The SMSF Association is bringing together a group of technical experts to examine the proposed $3 million superannuation cap as concerns come to light about “unintended consequences” in regard to the calculation on which the government is relying.

Tracey Scotchbrook, head of policy advocacy at the SMSF Association, said a number of scenarios brought up by association members into how the proposed super cap will work are highlighting the need for more government consultation to ensure changes won’t negatively affect more Australians.

A working group comprised of technical experts, auditors and financial advisers will be looking into situations in which the proposed cap could be triggered unintentionally.

“There are issues around things like insurances, or death and injury compensation which need to be addressed,” she said.

“Market fluctuations of investments and losses are also a concern and can create distorted outcomes.

“For example, the proposed formula operates on the basis that a person has a TSB of more than $3 million at 30 June. If a person’s TSB falls below $3 million, it would appear that no calculation of losses occurs. Even though there has been a downward valuation of the member’s interests due to market movements.”

She said although the TSB may decline below $3 million, no tax refund or adjustment is catered for.

“Further, no loss calculation applies for future years as the TSB is below $3 million at the end of the current financial year,” she said.

“If the value of the fund assets does not result in a balance that exceeds $3 million again in the future, tax has been paid on a value that has not been realised by the fund. That is, it has never been converted to cash and a capital gain has not been triggered.

“Although the proposed formula allows for the calculation of losses which can be applied in future years, the outcome may not be what you might think. Even when the loss in one year and gain in the next are one and the same.”

Another concern relates to insurance payouts.

“Under the current operation of the TSB rules, contributions made from personal injury compensation payments are excluded from a person’s TSB,” she said.

“There are important policy reasons for this. However, we don’t have the same treatment for someone who receives a total and permanent disability insurance benefit from a policy held in their superannuation fund.

“A claim is made, and the proceeds are paid into the member’s account. This will have the effect of increasing a person’s total superannuation balance.

“Further, when a benefit is paid, even if only from insurance proceeds, it would be added back as a withdrawal and included in the earnings calculation.”

Ms Scotchbrook said another inconsistency within the legislation concerns the death of an SMSF member.

“There are questions around when a member dies, will an assessment still arise under this proposal? Will a deceased member’s estate be liable for an assessment arising after a person’s death?” she said.

“This can create issues where the superannuation benefits are paid directly from the fund to the nominated beneficiary. The estate will have the tax liability but not the benefit of the superannuation proceeds. Further, the beneficiaries may not be the same.”

There is also the problem of whether life insurance proceeds will be included in the TSB calculations, said Ms Scotchbrook.

“This could create tax liabilities where a person’s TSB in life was less than $3 million.
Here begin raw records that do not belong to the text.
/-- The machine. -/
structure State where
  /-- Turns still to come, first first; model's own (log 3). -/
  turns : List Turn
  /-- The input of the event at hand. -/
  inp : Input
  /-- The core whose slot is executed; the bank whose micro-op is executed, and that micro-op's jump target. -/
  cur : BitVec 8
  curBank : BitVec 3 × BitVec 8 × BitVec 5
  uopT : BitVec 5
  /-- Next free value (model's own; log 5). -/
  nfree : Nat
  /-- Nanoseconds since package power-on (07 R154). -/
  ns : Nat
  powered : Bool
  /-- Stack memory by physical address (01 R14). -/
  mem : List Host.Cell
  /-- Poisoned 32-byte columns by physical address / 32 (17 R332). -/
  poison : FMap Bool
  cores : FMap Core
  stk : FMap Stack
  ctl : Ctl
  seq : Nat
  events : List (Nat × Nat × EventKind)
  cp : Cp
  /-- Ready pools: partition j, priority p at 256 j + p (15 R306). -/
  pools : FMap (List PoolEntry)
  tasks : List TaskRec
  /-- Bytes 0-31 and 32-63 of each slot (15 R307). -/
  slots : FMap (BitVec 256)
  slotHi : FMap (BitVec 256)
  rptr : FMap Nat
  /-- The eligible heads whose waiting age is counted. -/
  age : List AgeHead
  /-- Bindings by the rotation whose cores are still being freed. -/
  owns : List OwnBind
  islands : FMap Island
  /-- Tree records of each compute bulkhead: bulkhead b, tree t at 16 b + t (10 R243). -/
  trees : FMap (BitVec 256)
  rounds : List Round
  /-- Error records: bank, record at 256 bank + record (17 R326-R328). -/
  recs : FMap (BitVec 256)
  ports : FMap Port
  /-- Virtual channels stopped: bulkhead b, channel v at 4 b + v (01 R29). -/
  vcstop : FMap Bool
  fab : List FabReq
  /-- The last response that a request arriving over Phicolane was given: data and poison, or an abort. -/
  reply : Option (Nat × Bool)
  /-- Column accesses under way, and requests from outside that wait for theirs: number, link bulkhead, flit. -/
  asks : List Ask
  inbound : List (Nat × Nat × Flit)
  /-- A direct write of the step at hand must wait, and the event with it (model's own; log 44). -/
  blocked : Bool
  /-- Columns served for the walks and records of the bulkheads, by number, and of the spine, at 64 (log 44). -/
  got : FMap (List GotCol)
  /-- The step at hand looks ahead at code and tables: it asks for no columns (model's own; log 44). -/
  peek : Bool
  /-- Trailing cores, by their leading cores (19 R362). -/
  twins : FMap (Option Core)
  /-- Cached translations of each bulkhead, and of core c at 256 + c (11 R254). -/
  tlb : FMap (List Cached)
  fw : Firmware
deriving DecidableEq, Repr

/-! ## Values at reset and at a first bind -/

namespace Init

/-- No bundle in issue. -/
def issue : Issue :=
  { rest := 0, size := 16, guard := 0, port := 0, effects := [], fault := none, guards := [], banks := [], freezes := [], sbOps := []
    predS := 0, predD := 0, boundary := false, rdv := false, paid := false, duty := false }

/-- An idle loop level. -/
def level : Level := { active := false, c := 0, t := 0, n := 0, body := 0, trips := 0, first := 0, last := 0 }

/-- A colour with no phase and no arrival (10 R240, R242). -/
def colour : Colour :=
  { copies := 0, packets := 0, banks := 0, stores := 0, hdr := 0, posted := false, gen := false, held := false }

/-- The identity of no task (log 10). -/
def ident : Ident :=
  { tidx := 0, vsx := 0, vsy := 0, vsz := 0, tmemb := 0, tgran := 0, karg := 0, rcba := 0, partw := 0 }

/-- The register values of a task's first bind (03 R66), but for the generators, which depend on the task (04 R93). -/
def ctx : Ctx :=
  { id := ident, pc := 0, s := [], v := [], vtag := [], p := 1, mks := [], a := [], step := [], lc := [], sB := 0, vB := 0, pB := 0, kB := 0
    k := [], e := [], qs := [], frm := 0, fflags := 0, srseed := 0, rng := [], waitcap := 0x10000, tvec := 0, tpc := 0, tcause := 0, tval := 0
    cycle := 0, light := colour, dark := colour, cur := 0, deferred := [], segLeft := 0, waitOk := false, rounds := [], bad := [] }

/-- An all-zero window accumulator, as at a first bind (09 R189). -/
def window : Window :=
  { val := 0, nan := false, pinf := false, ninf := false, any := false, negz := false, lost := false, clip := false }

/-- An empty landing row (10 R219). -/
def landRow : LandRow := { data := [], tag := 0, pos := 0, state := 0, seen := false, ord := 0, psn := false, lst := false }

/-- An invalid tag-table entry. -/
def tagEntry : TagEntry := { st := 0, dirty := false, pin := false, blk := 0, drop := false, inv := false, home := .stack 0 }

/-- The pool at a first bind, before the data image is placed (06 R132, 09 R189): planes of +0 in INT8 (tag 7). -/
def pool : Pool :=
  { sp := [], psn := [], tile := [], ttag := [], code := [], active := [], shadow := [], afmt := 7, sfmt := 7, win := [], anchor := [], resid := []
    land := [], tagt := [], plru := [], bad := [] }

/-- No open segment. -/
def segment : Segment :=
  { openSeg := false, ck := none, log := [], hold := [], issued := 0, sigs := [], sigAt := [], done := [], first := 0, ending := false, atoms := [], atomNext := 0
    synd := 0, rerun := false, restoring := false, bad := 0, badAt := 0, sigx := 0 }

/-- An idle core. -/
def core : Core :=
  { cstate := 0, task := none, run := .running, ctx := ctx, pool := pool, pipe := [], land := [], sb := [], ops := [], mq := [], launches := []
    eclipse := [], seg := segment, iss := issue, trap := none, frozeLand := 0, frozeTok := 0, frozeSb := 0, frozeTv := (0, 0, 0)
    frozeSbAt := ([], 0, false), waited := 0, waitLimit := 0, frozeOn := [], frozePast := none, duty := 0, fence := none, poll := none
    sinceJump := 0, predS := 0, predD := 0, predP := 0, removed := false, removedP := false, nid := 1, clock := 0, got := [] }

/-- A bank with no program. -/
def bank : Bank :=
  { acc := [], bad := [], mpc := 0, colp := 0, lcnt := 0, rowi := 0, row := none, slots := 0, group := 0, slotEnd := 0, ended := true, atWaits := false
    susp := false, window := false, ranRow := true, winLeft := 0, cmdq := [], actWait := none, faulted := false }

/-- A pseudo-channel after stack reset (13 R285). -/
def pchan : PChan :=
  { queue := [], rows := [], actAt := [], preAt := [], colAt := [], count := [], actHold := [], refDue := [], refRow := [], uops := [], scal := [], prog := none
    banks := [], waiting := [], progs := 0, lost := false, far := [], staged := [], busy := [], refAt := [], chkBad := [], freed := [], ran := []
    lastCmd := 0 }

/-- The memory configuration record's reset values (13 R280): AGECAP 2,048, WINREQ 8, tRCD 14, tRP 14, tRAS 28, tRC 42, tCL 14, tCCD_L 2. -/
def memCfg : BitVec 128 := 0x20E_2A1C_0E0E_0008_0800

/-- A stack after reset (log 10 for the budget). -/
def stack : Stack :=
  { budget := 46080000, count := 46080000, cfg := memCfg, chans := [], beat := 0, beatsFrom := 0, takeover := none, holdOver := false, retire := []
    move := none, badPages := [], eccAt := [] }

/-- A window-table entry at reset. -/
def windowEntry : WindowEntry := { w0 := 0, w1 := 0, force0 := 0, force1 := 0 }

/-- The control window at reset (01 R19, R20, R25, R31, R34; 15 R302). -/
def ctl : Ctl :=
  { own := 0, bootst := 0, ptab := 1, pcfgst := 0, pnew := 1, pstep := 0, pceil := 2400, pshare := [], win := [], stream := [], ownerAt := 0
    epochAt := 0, sensedAt := 0, answer := none }

/-- The CP with nothing to do. -/
def cp : Cp := { reqs := [], due := [], pend := [], full := [], queue := [], subs := [], regions := [], active := [], waves := [] }

/-- An island at its lowest point (01 R33 step 3). -/
def island : Island := { point := 0, frozen := 0, cycles := 0, watts := 0, tripped := false, down := false, cool100 := none, cool95 := none }

/-- A working port. -/
def port : Port := { down := false, training := false, fails := 0, replays := 0, replayAt := [], txSeq := 0, rxSeq := 0, buf := [] }

/-- Firmware that runs. -/
def firmware : Firmware := { cpDown := false, schDown := false, alarms := [] }

end Init

/-- The machine right after reset: before bring-up, every register at the value the spec gives or the log names. -/
def State.reset : State :=
  { turns := [], inp := {}, cur := 0, curBank := (0, 0, 0), uopT := 0, nfree := 0, ns := 0, powered := false, mem := [], poison := [], cores := []
    stk := [], ctl := Init.ctl, seq := 0, events := [], cp := Init.cp, pools := [], tasks := [], slots := [], slotHi := [], rptr := [], age := [], owns := []
    islands := [], trees := [], rounds := [], recs := [], ports := [], vcstop := [], fab := [], reply := none, asks := [], inbound := []
    blocked := false, got := [], peek := false, twins := [], tlb := [], fw := Init.firmware }

end Sys2Proof.Machine
end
Life insurance benefits received directly outside of the superannuation system are not taxable,” she said.

“As well, will death benefit payments to beneficiaries count as withdrawals and be added back into the earnings calculation? We just don’t know and will need more details.”

Apart from the questions surrounding the calculations which have been cited by the government in regard to the new $3 million super cap, the SMSF Association has also raised concerns about the cost to the government in implementing the new policy, fearing it could be more expensive than income-generating, similar to what occurred with the Division 293 tax.